The optimization of the hydrogen bond network considers two possibilities for the side-chain conformations of HIS, ASN and GLN residues. The X-ray experiment can not see the difference between the two conformations. If the orientation of the side chain of one of these residues in the optimized H-bond network is different from the orientation in the input file, a warning is given.

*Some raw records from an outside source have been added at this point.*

-- ==== Sys2Proof/Safety.lean ====
section
/-! DEFINITION. What the statements say of a state and of an operation: a legal trace (20_memory.md R40, R77), a safe state,
and what completing an operation leaves and keeps. -/

namespace Sys2Proof.Machine

/-- A legal trace from lines at `ce` and `rs`: `CE(1)` and `CE(0)` alternate strictly (R77), `RS` changes only while
`CE = 0`, and `TX` is emitted only while `CE = 1` (R40). -/
def busLegal (ce : Bool) (rs : RsMode) : List Event → Bool
  | [] => true
  | .ce v :: es => (v != ce) && busLegal v rs es
  | .rs m :: es => !ce && busLegal ce m es
  | .tx _ :: es => ce && busLegal ce rs es

/-- A safe state: the lines are at their idle values, the whole trace is legal and ends with the lines where they stand,
the memories are in canonical form, and the command index lies in the program, inside it while an operation is in
progress. -/
structure Safe (s : State) : Prop where
  ceIdle : s.ce = false
  rsIdle : s.rs = .data
  legal : busLegal false .data s.trace = true
  ceTrace : ceAfter false s.trace = s.ce
  rsTrace : rsAfter .data s.trace = s.rs
  memory : s.mem.wf = true
  index : s.k ≤ s.prog.length
  inProgress : s.busy = true → s.k < s.prog.length

/-- What no operation changes: `ill`, the memories and the words presented. -/
structure Keeps (s t : State) : Prop where
  ill : t.ill = s.ill
  mem : t.mem = s.mem
  prog : t.prog = s.prog

/-- From `s` an operation that emitted `es` and read `rds` has completed and left `t`: the trace and the reads are
extended by exactly these, the LGE is idle, the command index is one more, and nothing else has changed but the scratch
registers, of which R18 says nothing. -/
structure Completed (s t : State) (es : List Event) (rds : List (Space × Nat)) : Prop where
  trace : t.trace = s.trace ++ es
  reads : t.reads = s.reads ++ rds
  idle : t.Idle
  k : t.k = s.k + 1
  keeps : Keeps s t

/-- `TX` of bytes given as numbers. -/
def txs (bytes : List Nat) : List Event := bytes.map (fun b => .tx (BitVec.ofNat 8 b))

/-- A command burst of bytes given as numbers, as R67 writes it. -/
def commandBurst (bytes : List Nat) : List Event := [.rs .command, .ce true] ++ txs bytes ++ [.ce false, .rs .data]

/-- A data burst of bytes given as numbers, as R68 writes it. -/
def dataBurst (bytes : List Nat) : List Event := [.ce true] ++ txs bytes ++ [.ce false]

/-- The ten bytes of a window command for start and end columns and rows given as numbers below 256, as R61 writes them. -/
def windowNumbers (xs ys xe ye : Nat) : List Nat :=
  [0xF0, xs % 16, 0x10 + xs / 16, 0x20 + ys % 16, 0x30 + ys / 16,
   0xF5, xe % 16, 0x10 + xe / 16, 0x20 + ye % 16, 0x30 + ye / 16]

/-- The window command of a rectangle, all four values reduced modulo 256 (R70, R75). -/
def windowBurst (x y w h : Nat) : List Event :=
  commandBurst (windowNumbers ((2 * x + 6) % 256) (y % 256) ((2 * (x + w) + 5) % 256) ((y + h + 255) % 256))

/-- The two bytes of a colour as numbers (R65). -/
def pairNumbers (c : Nat) : List Nat := [c / 256, c % 256]

/-- A window and one data session of the given colours. -/
def windowFilled (x y w h : Nat) (colors : List Nat) : List Event :=
  windowBurst x y w h ++ dataBurst (colors.flatMap pairNumbers)

/-- How many bytes a trace sends. -/
def txCount (es : List Event) : Nat := (es.filter (fun e => match e with | .tx _ => true | .ce _ => false | .rs _ => false)).length

/-- The events a step adds to the trace. -/
def newEvents (s t : State) : List Event := t.trace.drop s.trace.length

/-! ### Lines -/

/-- The pixels of the Bresenham path, in the order they are drawn (R90). -/
def linePoints (x1 y1 x2 y2 : Byte) : List (Int × Int) := (bresenham x1 y1 x2 y2).map (fun r => (r.x, r.y))

/-- One iteration with the error held as an exact half: `err` is twice the error (R92). -/
def LineRegs.advanceExact (r : LineRegs) : LineRegs :=
  let r1 := if r.err > -(2 * r.dx) then { r with err := r.err - 2 * r.dy, x := r.x + r.sx } else r
  if r.err < 2 * r.dy then { r1 with err := r1.err + 2 * r.dx, y := r1.y + r.sy } else r1

/-- The loop of R90 with an exact half as error term (R92). -/
def exactTrail : Nat → LineRegs → List LineRegs
  | 0, _ => []
  | n + 1, r => r :: (if r.atEnd then [] else exactTrail n r.advanceExact)

/-- The pixels of the Bresenham path with the exact rational `DX / 2` or `−DY / 2` as the initial error (R92). -/
def exactPoints (x1 y1 x2 y2 : Byte) : List (Int × Int) :=
  let r := lineSetup (coord x1) (coord y1) (coord x2) (coord y2)
  (exactTrail Config.lineFuel { r with err := if r.dx > r.dy then r.dx else -r.dy }).map (fun r => (r.x, r.y))

/-- The trace of pixels drawn one by one (R84). -/
def pointEvents (color : Color) (pts : List (Nat × Nat)) : List Event :=
  pts.flatMap (fun p => windowFilled p.1 p.2 1 1 [color.toNat])

/-! ### Strings -/

/-- The eight colours of a column, top to bottom: a bitmask's, most significant bit first, or a spacing column's (R95, R96). -/
def columnPixels (fg bg : Color) : Option Byte → List Color
  | some bits => (List.range 8).map (fun k => if bits.toNat.testBit (7 - k) then fg else bg)
  | none => List.replicate 8 bg

/-- The trace of a string's columns: column `i` is a 1 × 8 window at `(x + i) mod 256` (R94 to R96). -/
def columnsEvents (x y : Byte) (fg bg : Color) (cols : List (Option Byte)) : List Event :=
  cols.zipIdx.flatMap (fun p => windowFilled ((x.toNat + p.2) % 256) y.toNat 1 8 ((columnPixels fg bg p.1).map (·.toNat)))

/-- The reads of a string: each code, its width byte, its bitmasks; at last the terminator (R93, R94, R97). -/
def stringReads (m : Memory) (a : Addr) : List Byte → List (Space × Nat)
  | [] => [(.text, a.toNat)]
  | c :: cs =>
    (.text, a.toNat) :: (.font, (glyphBase c).toNat) ::
      ((List.range (glyphWidth m c)).map (fun j => (.font, (columnAddr (glyphBase c) (BitVec.ofNat 8 j)).toNat)) ++
        stringReads m (a + 1) cs)

/-- A string's reads and events in one order: its code, its width, then for each column the bitmask, the window and the
stream, then the spacing column; at last the terminator (R94, R96, R97). `x` is where its first column stands. -/
def stringActions (m : Memory) (y : Byte) (fg bg : Color) (a : Addr) (x : Nat) : List Byte → List Action
  | [] => [.read .text a.toNat]
  | c :: cs =>
    .read .text a.toNat :: .read .font (glyphBase c).toNat ::
      ((List.range (glyphWidth m c)).flatMap (fun j =>
          let colAddr := columnAddr (glyphBase c) (BitVec.ofNat 8 j)
          .read .font colAddr.toNat ::
            bus (windowFilled ((x + j) % 256) y.toNat 1 8 ((columnPixels fg bg (some (m.fontRead colAddr))).map (·.toNat)))) ++
        bus (windowFilled ((x + glyphWidth m c) % 256) y.toNat 1 8 ((columnPixels fg bg none).map (·.toNat))) ++
        stringActions m y fg bg (a + 1) (x + glyphWidth m c + 1) cs)

/-! ### Bitmaps -/

/-- A blit's reads and events in one order: the window, then in one data session each word's read at once before its two
bytes (R105, which asks only that the read comes before them; where it stands is log entry 10's choice). -/
def blitActions (sp : Space) (m : Cells 16) (x y w h : Nat) (ptr : Nat) : List Action :=
  bus (windowBurst x y w h ++ [.ce true]) ++
    (List.range (w * h)).flatMap (fun i =>
      .read sp ((ptr + i) % 65536) :: bus (txs (pairNumbers (readCell m ((ptr + i) % 65536)).toNat))) ++
    bus [.ce false]

/-! ### Sessions -/

/-- Each data session carries whole colour pairs and follows a window command's session at once (R124, R125). -/
def dataFollowsWindow : List Session → Bool
  | [] => true
  | ⟨.command, b⟩ :: ⟨.data, d⟩ :: rest => isWindowCommand b && decide (d.length % 2 = 0) && dataFollowsWindow rest
  | ⟨.command, _⟩ :: rest => dataFollowsWindow rest
  | ⟨.data, _⟩ :: _ => false

/-- How many bytes an operation sends, as R129 counts them. -/
def byteCost (m : Memory) : Instr → Option Nat
  | .setwindow _ _ _ _ => some 10
  | .setcontrast _ => some 3
  | .setlcdon _ => some 2
  | .inversescreen _ => some 2
  | .setstartline _ => some 3
  | .setinverselines _ _ _ => some 8
  | .drawpixel _ _ _ => some 12
  | .drawline x1 y1 x2 y2 _ =>
    let dx := (coord x2 - coord x1).natAbs
    let dy := (coord y2 - coord y1).natAbs
    if y1 = y2 then some (10 + 2 * (dx + 1)) else if x1 = x2 then some (10 + 2 * (dy + 1)) else some (12 * (max dx dy + 1))
  | .fillrect _ _ width height _ => some (10 + 2 * width.toNat * height.toNat)
  | .drawrect _ _ width height _ => some (40 + 4 * (width.toNat + height.toNat))
  | .clear _ => some 16170
  | .drawbitmapb _ _ width height _ => some (10 + 2 * width.toNat * height.toNat)
  | .drawbitmapt _ _ width height _ => some (10 + 2 * width.toNat * height.toNat)
  | .drawstring _ _ _ _ ptr => (textString m ptr).map (fun cs => 26 * (stringColumns m cs).length)

end Sys2Proof.Machine
end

If any buried hydrogen bond donors do not have an acceptor, they are listed. In high resolution structures these do not occur, because it is energetically highly unfavourable!

If any polar side chain acceptor does not accept a hydrogen bond, the atom is listed.

From the optimized hydrogen bond network the protonation state of the HIS residues (HISD, HISE or HISH) can be deduced. Also, from the geometry of the HIS ring it is often possible to see which Engh and Huber parameters have been used for refinement. All these assignments are printed in a table. If the two assignments for a residue differ it is good to verify whether the correct parameters have been used for the refinement.